■ The task ■
Those lines of the material below that fall between its first line and the line with "(imm8 : Byte)", both included, are to be repeated exactly.

-------------------------

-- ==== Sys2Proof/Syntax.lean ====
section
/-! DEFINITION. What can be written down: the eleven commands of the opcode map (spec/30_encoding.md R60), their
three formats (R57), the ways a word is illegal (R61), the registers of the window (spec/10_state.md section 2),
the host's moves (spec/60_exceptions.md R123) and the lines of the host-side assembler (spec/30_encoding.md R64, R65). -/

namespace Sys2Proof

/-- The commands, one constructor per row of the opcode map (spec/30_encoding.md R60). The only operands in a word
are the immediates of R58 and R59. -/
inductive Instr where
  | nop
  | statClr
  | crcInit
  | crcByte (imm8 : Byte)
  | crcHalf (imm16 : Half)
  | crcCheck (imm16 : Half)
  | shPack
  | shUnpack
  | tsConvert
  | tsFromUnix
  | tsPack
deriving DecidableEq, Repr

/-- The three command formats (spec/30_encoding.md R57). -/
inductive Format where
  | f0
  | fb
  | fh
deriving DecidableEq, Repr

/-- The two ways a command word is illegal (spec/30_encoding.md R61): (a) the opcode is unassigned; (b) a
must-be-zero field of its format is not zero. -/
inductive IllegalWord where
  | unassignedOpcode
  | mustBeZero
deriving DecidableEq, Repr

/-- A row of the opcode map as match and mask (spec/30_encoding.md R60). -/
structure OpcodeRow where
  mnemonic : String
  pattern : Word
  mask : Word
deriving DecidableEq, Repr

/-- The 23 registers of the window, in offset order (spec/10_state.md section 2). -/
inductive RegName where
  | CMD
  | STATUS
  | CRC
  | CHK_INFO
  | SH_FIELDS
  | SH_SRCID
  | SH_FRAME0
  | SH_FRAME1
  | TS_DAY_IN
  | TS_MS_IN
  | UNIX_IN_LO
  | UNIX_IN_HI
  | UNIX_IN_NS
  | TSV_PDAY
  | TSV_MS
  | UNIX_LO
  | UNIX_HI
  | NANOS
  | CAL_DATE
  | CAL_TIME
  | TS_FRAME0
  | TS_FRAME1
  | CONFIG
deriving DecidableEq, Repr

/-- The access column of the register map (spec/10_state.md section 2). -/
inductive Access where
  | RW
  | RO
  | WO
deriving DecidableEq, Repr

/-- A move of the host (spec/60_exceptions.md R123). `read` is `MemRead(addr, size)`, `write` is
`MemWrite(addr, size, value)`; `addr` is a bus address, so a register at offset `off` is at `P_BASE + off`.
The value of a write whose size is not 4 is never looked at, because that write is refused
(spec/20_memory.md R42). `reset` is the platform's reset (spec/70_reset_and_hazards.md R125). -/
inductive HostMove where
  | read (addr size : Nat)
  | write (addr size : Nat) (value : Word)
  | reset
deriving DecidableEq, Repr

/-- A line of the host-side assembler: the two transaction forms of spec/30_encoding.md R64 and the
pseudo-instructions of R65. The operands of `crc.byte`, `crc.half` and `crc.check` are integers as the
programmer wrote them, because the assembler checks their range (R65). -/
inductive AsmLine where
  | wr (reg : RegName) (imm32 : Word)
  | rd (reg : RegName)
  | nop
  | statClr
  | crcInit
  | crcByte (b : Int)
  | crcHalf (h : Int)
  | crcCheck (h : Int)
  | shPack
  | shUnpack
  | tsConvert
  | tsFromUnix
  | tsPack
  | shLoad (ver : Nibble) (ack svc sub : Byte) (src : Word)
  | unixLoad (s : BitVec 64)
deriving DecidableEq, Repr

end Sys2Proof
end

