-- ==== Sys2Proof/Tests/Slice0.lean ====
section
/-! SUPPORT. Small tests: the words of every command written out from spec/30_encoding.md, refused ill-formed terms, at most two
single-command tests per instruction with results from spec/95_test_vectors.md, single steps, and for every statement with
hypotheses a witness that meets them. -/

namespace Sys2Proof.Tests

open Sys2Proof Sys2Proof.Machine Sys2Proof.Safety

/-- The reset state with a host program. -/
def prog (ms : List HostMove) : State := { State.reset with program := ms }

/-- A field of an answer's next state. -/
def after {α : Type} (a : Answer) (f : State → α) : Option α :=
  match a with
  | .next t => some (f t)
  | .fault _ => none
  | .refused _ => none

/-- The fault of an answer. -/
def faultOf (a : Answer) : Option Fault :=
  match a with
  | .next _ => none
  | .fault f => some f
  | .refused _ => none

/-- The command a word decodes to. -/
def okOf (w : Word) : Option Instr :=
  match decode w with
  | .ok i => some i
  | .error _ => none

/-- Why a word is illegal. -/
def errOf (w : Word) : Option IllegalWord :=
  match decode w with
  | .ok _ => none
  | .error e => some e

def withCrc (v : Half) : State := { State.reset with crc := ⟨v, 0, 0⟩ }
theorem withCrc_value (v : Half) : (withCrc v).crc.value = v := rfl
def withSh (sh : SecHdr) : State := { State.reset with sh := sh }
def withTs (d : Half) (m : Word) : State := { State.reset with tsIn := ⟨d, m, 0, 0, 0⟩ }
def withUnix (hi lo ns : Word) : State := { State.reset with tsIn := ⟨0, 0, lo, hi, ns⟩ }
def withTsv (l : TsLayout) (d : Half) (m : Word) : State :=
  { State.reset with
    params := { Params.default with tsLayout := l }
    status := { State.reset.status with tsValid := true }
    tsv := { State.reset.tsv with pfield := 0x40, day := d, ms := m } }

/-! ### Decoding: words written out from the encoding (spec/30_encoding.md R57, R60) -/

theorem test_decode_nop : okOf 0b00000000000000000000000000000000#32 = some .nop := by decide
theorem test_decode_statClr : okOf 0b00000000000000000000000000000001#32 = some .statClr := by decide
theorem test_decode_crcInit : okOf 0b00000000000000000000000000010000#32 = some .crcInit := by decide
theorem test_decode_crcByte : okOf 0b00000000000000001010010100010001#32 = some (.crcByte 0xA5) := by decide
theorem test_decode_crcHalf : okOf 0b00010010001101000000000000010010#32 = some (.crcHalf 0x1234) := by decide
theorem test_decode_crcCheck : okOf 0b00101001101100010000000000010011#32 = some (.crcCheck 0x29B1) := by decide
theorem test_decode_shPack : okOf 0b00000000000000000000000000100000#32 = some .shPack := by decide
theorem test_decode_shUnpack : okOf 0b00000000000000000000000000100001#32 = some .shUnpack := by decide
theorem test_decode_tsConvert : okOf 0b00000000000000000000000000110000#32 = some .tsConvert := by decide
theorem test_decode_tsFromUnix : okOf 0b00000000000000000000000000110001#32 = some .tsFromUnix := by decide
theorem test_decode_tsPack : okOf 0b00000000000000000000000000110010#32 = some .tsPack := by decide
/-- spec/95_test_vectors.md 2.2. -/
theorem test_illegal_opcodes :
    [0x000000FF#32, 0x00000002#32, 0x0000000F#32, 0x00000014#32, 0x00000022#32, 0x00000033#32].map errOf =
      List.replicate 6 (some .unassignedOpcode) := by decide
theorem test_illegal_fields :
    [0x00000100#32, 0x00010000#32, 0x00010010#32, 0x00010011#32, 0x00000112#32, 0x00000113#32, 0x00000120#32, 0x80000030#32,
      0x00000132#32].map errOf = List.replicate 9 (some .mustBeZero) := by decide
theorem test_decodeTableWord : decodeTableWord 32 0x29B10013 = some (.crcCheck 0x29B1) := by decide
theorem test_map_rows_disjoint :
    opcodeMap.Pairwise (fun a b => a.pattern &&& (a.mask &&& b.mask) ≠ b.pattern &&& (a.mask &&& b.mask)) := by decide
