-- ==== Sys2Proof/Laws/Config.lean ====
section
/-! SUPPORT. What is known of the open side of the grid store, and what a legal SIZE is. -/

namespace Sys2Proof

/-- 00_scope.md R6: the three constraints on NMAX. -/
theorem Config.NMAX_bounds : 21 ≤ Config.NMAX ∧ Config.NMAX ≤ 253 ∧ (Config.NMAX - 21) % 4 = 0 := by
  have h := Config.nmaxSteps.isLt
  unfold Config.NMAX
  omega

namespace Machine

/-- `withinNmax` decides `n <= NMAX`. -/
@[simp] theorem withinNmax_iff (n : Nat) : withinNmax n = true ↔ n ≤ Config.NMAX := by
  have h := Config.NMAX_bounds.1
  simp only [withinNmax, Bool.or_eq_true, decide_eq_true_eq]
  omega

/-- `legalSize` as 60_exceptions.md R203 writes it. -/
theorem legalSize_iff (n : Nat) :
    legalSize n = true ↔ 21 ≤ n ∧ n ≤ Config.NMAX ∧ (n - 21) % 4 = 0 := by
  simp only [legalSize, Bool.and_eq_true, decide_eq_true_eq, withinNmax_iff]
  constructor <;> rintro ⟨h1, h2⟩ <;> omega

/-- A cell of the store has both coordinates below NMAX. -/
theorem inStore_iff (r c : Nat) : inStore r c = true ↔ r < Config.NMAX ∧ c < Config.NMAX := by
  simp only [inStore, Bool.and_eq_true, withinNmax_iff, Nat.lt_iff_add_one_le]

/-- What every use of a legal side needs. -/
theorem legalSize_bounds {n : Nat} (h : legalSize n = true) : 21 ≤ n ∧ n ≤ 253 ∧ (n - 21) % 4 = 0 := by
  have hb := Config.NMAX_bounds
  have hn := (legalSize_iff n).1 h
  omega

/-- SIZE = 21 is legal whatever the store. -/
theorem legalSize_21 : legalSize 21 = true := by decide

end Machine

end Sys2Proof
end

-------------------------

■ Output below ■
-- ==== Sys2Proof/Syntax.lean ====
section
/-! DEFINITION. What can be written down: the eleven commands of the opcode map (spec/30_encoding.md R60), their
three formats (R57), the ways a word is illegal (R61), the registers of the window (spec/10_state.md section 2),
the host's moves (spec/60_exceptions.md R123) and the lines of the host-side assembler (spec/30_encoding.md R64, R65). -/

namespace Sys2Proof

/-- The commands, one constructor per row of the opcode map (spec/30_encoding.md R60). The only operands in a word
are the immediates of R58 and R59. -/
inductive Instr where
  | nop
  | statClr
  | crcInit
  | crcByte (imm8 : Byte)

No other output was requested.